I'd already considered that. All my physical testing (applying pressure to the GPU and various points on the planar board during running and startup, making sure there was adequate pressure on the heatsink, slightly flexing the chassis) turned up nothing. My GPU has never had problems indicative of becoming unattached, and when it DID start having problems, it was stable sitting on my lap; no flexing stress at all.
Still though, I'm very much considering baking the board, just to make sure. Not like it can really hurt anything at this point.
poshgeordie wrote: Hi

9600 and FireGL GPU's do suffer from from broken artifacts and I have traced that to damaged VRAM chips.
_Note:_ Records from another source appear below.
-- ==== Sys2Proof/Certificates/Slice0/Obligations.lean ====
section
/-! DEFINITION. The statements for the provers, from the numbered rules of the spec. Terms such as
`State.due` and `State.connects` are those of Sys2Proof/Safety.lean. -/

open Sys2Proof Sys2Proof.Machine

/-! ### Encoding -/

/-- 30_encoding.md R102, R113, R114, R115: decoding the word of a well-formed instruction gives the
instruction back, with every operand at every value its row admits. -/
def Obligations.DecodeEncode : Prop :=
  ∀ i : Instr, i.wellFormed = true → decode (encode i) = i

/-- 30_encoding.md R102, R114, R115: each word of each of the three kinds is the word of the one instruction it
decodes to, and that instruction is well-formed. So no two rows share a word. -/
def Obligations.EncodeDecode : Prop :=
  ∀ f : Frame, encode (decode f) = f ∧ (decode f).wellFormed = true

/-- Words written out from Table 14-1, the scan chain numbers and Table 14-2 decode to their rows. -/
def Obligations.DecodeSpecWords : Prop :=
  decode (.ir5 0b00000) = .extest ∧ decode (.ir5 0b00010) = .scanN ∧
  decode (.ir5 0b00100) = .restart ∧ decode (.ir5 0b01000) = .halt ∧
  decode (.ir5 0b01100) = .intest ∧ decode (.ir5 0b11101) = .itrsel ∧
  decode (.ir5 0b11110) = .idcode ∧ decode (.ir5 0b11111) = .bypass ∧
  decode (.ir5 0b01010) = .reserved0A ∧ decode (.screg5 0b00101) = .chain5Dtr ∧
  decode (.screg5 0b01011) = .chain8To15 0b011 ∧
  decode (.sc7req 0b0000111_11001010111111101111000000001101_1) = .vcr 0xCAFEF00D true ∧
  decode (.sc7req 0b0001000_00000000000000000000000000000000_0) = .pc 0 false ∧
  decode (.sc7req 0b1010101_00000000000000000000000000000001_1) = .bcr5 1 true ∧
  decode (.sc7req 0b0001001_00000000000000000000000000000000_0) = .norow9To18 9 0 false

/-! ### Fetching and the step -/

/-- A step runs the decoded instruction: on a TCK cycle and on a completion of a pending chain 7 request
the step is the meaning of the instruction its word decodes to, at the same state; and a word placed by
`withFrame` is the word of the next step. With no request pending a request engine step only passes. -/
def Obligations.StepRunsDecodedInstruction : Prop :=
  (∀ s tms tdi rest, s.env.inputs = .tck tms tdi :: rest →
    step s = exec (decode (s.cycleFrame tms)) s) ∧
  (∀ s rest r, s.env.inputs = .engine :: rest → s.dbg.req = some r →
    step s = exec (decode (.sc7req (requestFrame r.address r.data r.write))) s) ∧
  (∀ s rest, s.env.inputs = .engine :: rest → s.dbg.req = none →
    step s = .next (s.afterInput rest)) ∧
  (∀ (s : State) f, step (s.withFrame f) = exec (decode f) (s.withFrame f))

/-- 40_tap_instructions.md R130, R131, R140 and 41_scan_chains.md R150: whichever word of the table governs a
TCK cycle, the cycle does what the instruction in the IR does, so the rows of the scan chains and of
the chain 7 requests refine EXTEST, INTEST and ITRsel and never differ from them. -/
def Obligations.CycleIsCurrentInstruction : Prop :=
  ∀ s tms tdi rest, s.env.inputs = .tck tms tdi :: rest → step s = exec (decodeIr s.ctl.ir) s

/-! ### The state machine and the resets -/

/-- 70_reset_and_hazards.md R311: a cycle spent in Test-Logic-Reset, and one that enters it, makes IDcode
current and selects scan chain 3; the debug unit, the core, the ETM, the pins and the parameters are untouched.
The shift sections and the latches become open values (log 27). -/
def Obligations.TestLogicResetResets : Prop :=
  ∀ s tms tdi rest, s.due tms tdi rest →
    (s.ctl.tap = .testLogicReset ∨ (s.ctl.tap = .selectIr ∧ tms = true)) →
    ∃ t, step s = .next t ∧ t.ctl.ir = 0b11110 ∧ t.ctl.screg = 0b00011 ∧
      t.ctl.tap = (if tms then .testLogicReset else .runTestIdle) ∧
      t.dbg = s.dbg ∧ t.core = s.core ∧ t.etm = s.etm ∧ t.pins = s.pins ∧ t.cfg = s.cfg ∧
      t.env.inputs = rest

/-- 70_reset_and_hazards.md R310 (with 92_eei_decisions.md D3; log 27): asserting DBGnTRST forces
Test-Logic-Reset at once, and every TCK cycle while it is asserted leaves the controller there. The shift sections
and the latches become open values. -/
def Obligations.DbgntrstHoldsReset : Prop :=
  (∀ s rest, s.env.inputs = .trst true :: rest →
    ∃ t, step s = .next t ∧ t.ctl.tap = .testLogicReset ∧ t.ctl.ir = 0b11110 ∧
      t.ctl.screg = 0b00011 ∧ t.pins = { s.pins with trst := true } ∧
      t.dbg = s.dbg ∧ t.core = s.core ∧ t.etm = s.etm ∧ t.cfg = s.cfg ∧ t.env.inputs = rest) ∧
  (∀ s tms tdi rest, s.env.inputs = .tck tms tdi :: rest → s.pins.trst = true →
    ∃ t, step s = .next t ∧ t.ctl.tap = .testLogicReset ∧ t.ctl.ir = 0b11110 ∧
      t.ctl.screg = 0b00011 ∧ t.pins = s.pins ∧
      t.dbg = s.dbg ∧ t.core = s.core ∧ t.etm = s.etm ∧ t.cfg = s.cfg ∧ t.env.inputs = rest) ∧
  (∀ s rest, s.env.inputs = .trst false :: rest →
    step s = .next { s.afterInput rest with pins.trst := false })

/-- 10_state.md R21: five TCK cycles with tms = 1 reach Test-Logic-Reset from any state, unless the path
through Update-DR is refused; IDcode is then current and scan chain 3 selected. -/
def Obligations.FiveCyclesReset : Prop :=
  ∀ (s : State) a b c d e rest (t : State),
    s.env.inputs = .tck true a :: .tck true b :: .tck true c :: .tck true d :: .tck true e :: rest →
    Host.Core.run Sys2Proof.core 5 s = .next t →
    t.ctl.tap = .testLogicReset ∧ t.ctl.ir = 0b11110 ∧ t.ctl.screg = 0b00011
Unfortunately it's next to impossible to repair, since the first challenge is to identify which of the 4 chips it is (no idead how to do that!) and to then try and remove it.
Yea, but...
If you're referring to physical/shock damage, I've ALWAYS been careful with my laptop. I don't see how it could have possibly happened, and as I said above, when this started happening, it was sitting on my lap.
As for heat damage...well, let me put it this way: when all this started, I was playing a relatively light-graphics MMORPG (Lunia). The laptop was cooling properly, to my knowledge; actually technically overcooling, since I have NHC installed and its ACPI config set to kick fans on sooner, to keep the CPU/GPU, and by proxy my lap, cooler. On the flip side, I've played TES:Oblivion on this thing, without the ACPI control installed, with no overheating (though it did run quite warm, it wasn't runaway, leveled around 180F max IIRC). Dunno if you've heard of or played Oblivion, but it's VERY hard on everything in the system, and especially on the technically-underpowered 9600. If it was going to fail due to heat damage, I'd think it would have done it long before now.
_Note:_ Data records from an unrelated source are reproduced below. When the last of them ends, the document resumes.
@[simp] theorem State.setCoproc_core_inFlight (c : CoprocState) :
    (State.setCoproc c s).core.inFlight = s.core.inFlight := rfl

@[simp] theorem State.setCoproc_core_entryIsa (c : CoprocState) :
    (State.setCoproc c s).core.entryIsa = s.core.entryIsa := rfl

@[simp] theorem State.setCoproc_core_pendingAborts (c : CoprocState) :
    (State.setCoproc c s).core.pendingAborts = s.core.pendingAborts := rfl

@[simp] theorem State.setCoproc_core_mem (c : CoprocState) :
    (State.setCoproc c s).core.mem = s.core.mem := rfl

@[simp] theorem State.setCoproc_core_drained (c : CoprocState) :
    (State.setCoproc c s).core.drained = false := rfl

@[simp] theorem State.setCoproc_core_regs_gpr (c : CoprocState) :
    (State.setCoproc c s).core.regs.gpr = s.core.regs.gpr := rfl

@[simp] theorem State.setCoproc_core_regs_spsr (c : CoprocState) :
    (State.setCoproc c s).core.regs.spsr = s.core.regs.spsr := rfl

@[simp] theorem State.setCoproc_core_regs_pc (c : CoprocState) :
    (State.setCoproc c s).core.regs.pc = s.core.regs.pc := rfl

@[simp] theorem State.setCoproc_core_regs_cpsr (c : CoprocState) :
    (State.setCoproc c s).core.regs.cpsr = s.core.regs.cpsr := rfl

@[simp] theorem State.setCoproc_core_regs_committed (c : CoprocState) :
    (State.setCoproc c s).core.regs.committed = s.core.regs.committed := rfl

@[simp] theorem State.setCoproc_core_regs_committedIsa (c : CoprocState) :
    (State.setCoproc c s).core.regs.committedIsa = s.core.regs.committedIsa := rfl

@[simp] theorem State.setCoproc_core_regs_coproc (c : CoprocState) :
    (State.setCoproc c s).core.regs.coproc = c.coproc := rfl

@[simp] theorem State.setCoproc_core_regs_nonSecure (c : CoprocState) :
    (State.setCoproc c s).core.regs.nonSecure = c.nonSecure := rfl

@[simp] theorem State.setCoproc_core_regs_suiden (c : CoprocState) :
    (State.setCoproc c s).core.regs.suiden = c.suiden := rfl

@[simp] theorem State.setCoproc_core_regs_bigEndian (c : CoprocState) :
    (State.setCoproc c s).core.regs.bigEndian = c.bigEndian := rfl

/-! ### tapReset -/

@[simp] theorem State.tapReset_dbg : s.tapReset.dbg = s.dbg := rfl

@[simp] theorem State.tapReset_core : s.tapReset.core = s.core := rfl

@[simp] theorem State.tapReset_pins : s.tapReset.pins = s.pins := rfl

@[simp] theorem State.tapReset_cfg : s.tapReset.cfg = s.cfg := rfl

@[simp] theorem State.tapReset_etm : s.tapReset.etm = s.etm := rfl

@[simp] theorem State.tapReset_ctl_tap : s.tapReset.ctl.tap = s.ctl.tap := rfl

@[simp] theorem State.tapReset_ctl_ir : s.tapReset.ctl.ir = 0b11110 := rfl

@[simp] theorem State.tapReset_ctl_screg : s.tapReset.ctl.screg = 0b00011 := rfl

@[simp] theorem State.tapReset_ctl_tdo : s.tapReset.ctl.tdo = s.ctl.tdo := rfl

@[simp] theorem State.tapReset_env_inputs : s.tapReset.env.inputs = s.env.inputs := rfl

/-! ### heldInReset -/

@[simp] theorem State.heldInReset_dbg : s.heldInReset.dbg = s.dbg := rfl

@[simp] theorem State.heldInReset_core : s.heldInReset.core = s.core := rfl

@[simp] theorem State.heldInReset_pins : s.heldInReset.pins = s.pins := rfl

@[simp] theorem State.heldInReset_cfg : s.heldInReset.cfg = s.cfg := rfl

@[simp] theorem State.heldInReset_etm : s.heldInReset.etm = s.etm := rfl

@[simp] theorem State.heldInReset_ctl_tap : s.heldInReset.ctl.tap = .testLogicReset := rfl

@[simp] theorem State.heldInReset_ctl_ir : s.heldInReset.ctl.ir = 0b11110 := rfl

@[simp] theorem State.heldInReset_ctl_screg : s.heldInReset.ctl.screg = 0b00011 := rfl

@[simp] theorem State.heldInReset_ctl_tdo : s.heldInReset.ctl.tdo = none := rfl

@[simp] theorem State.heldInReset_env_inputs : s.heldInReset.env.inputs = s.env.inputs := rfl

end Sys2Proof.Machine
end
I'd like to note one thing, though: during vmt's testing, it found errors throughout memory. One would assume that if it were one or two chips gone bad, at least SOME of it would test ok, right...?
At this point, I'm thinking memory controller, or perhaps still something, somehow, skewed in the video BIOS (though, to my knowledge the Mobility's BIOS is read-only *shrugs*).

Which still means either a planar board replacement or new GPU+reflow....*sigh* :(

How's the FireGL, anyway? Worth looking for one over another 9600? They seem to be pretty rare.
Edit: from my research, it looks like the FireGL is basically a 9600 with higher fillrates, 1.7gb/s more memory bandwidth (compared to the 64mb 9600), double actual memory, and 20mhz higher CPU clock/100mhz lower memory clocks standard. Definitely think I'll look into finding one, hmmm.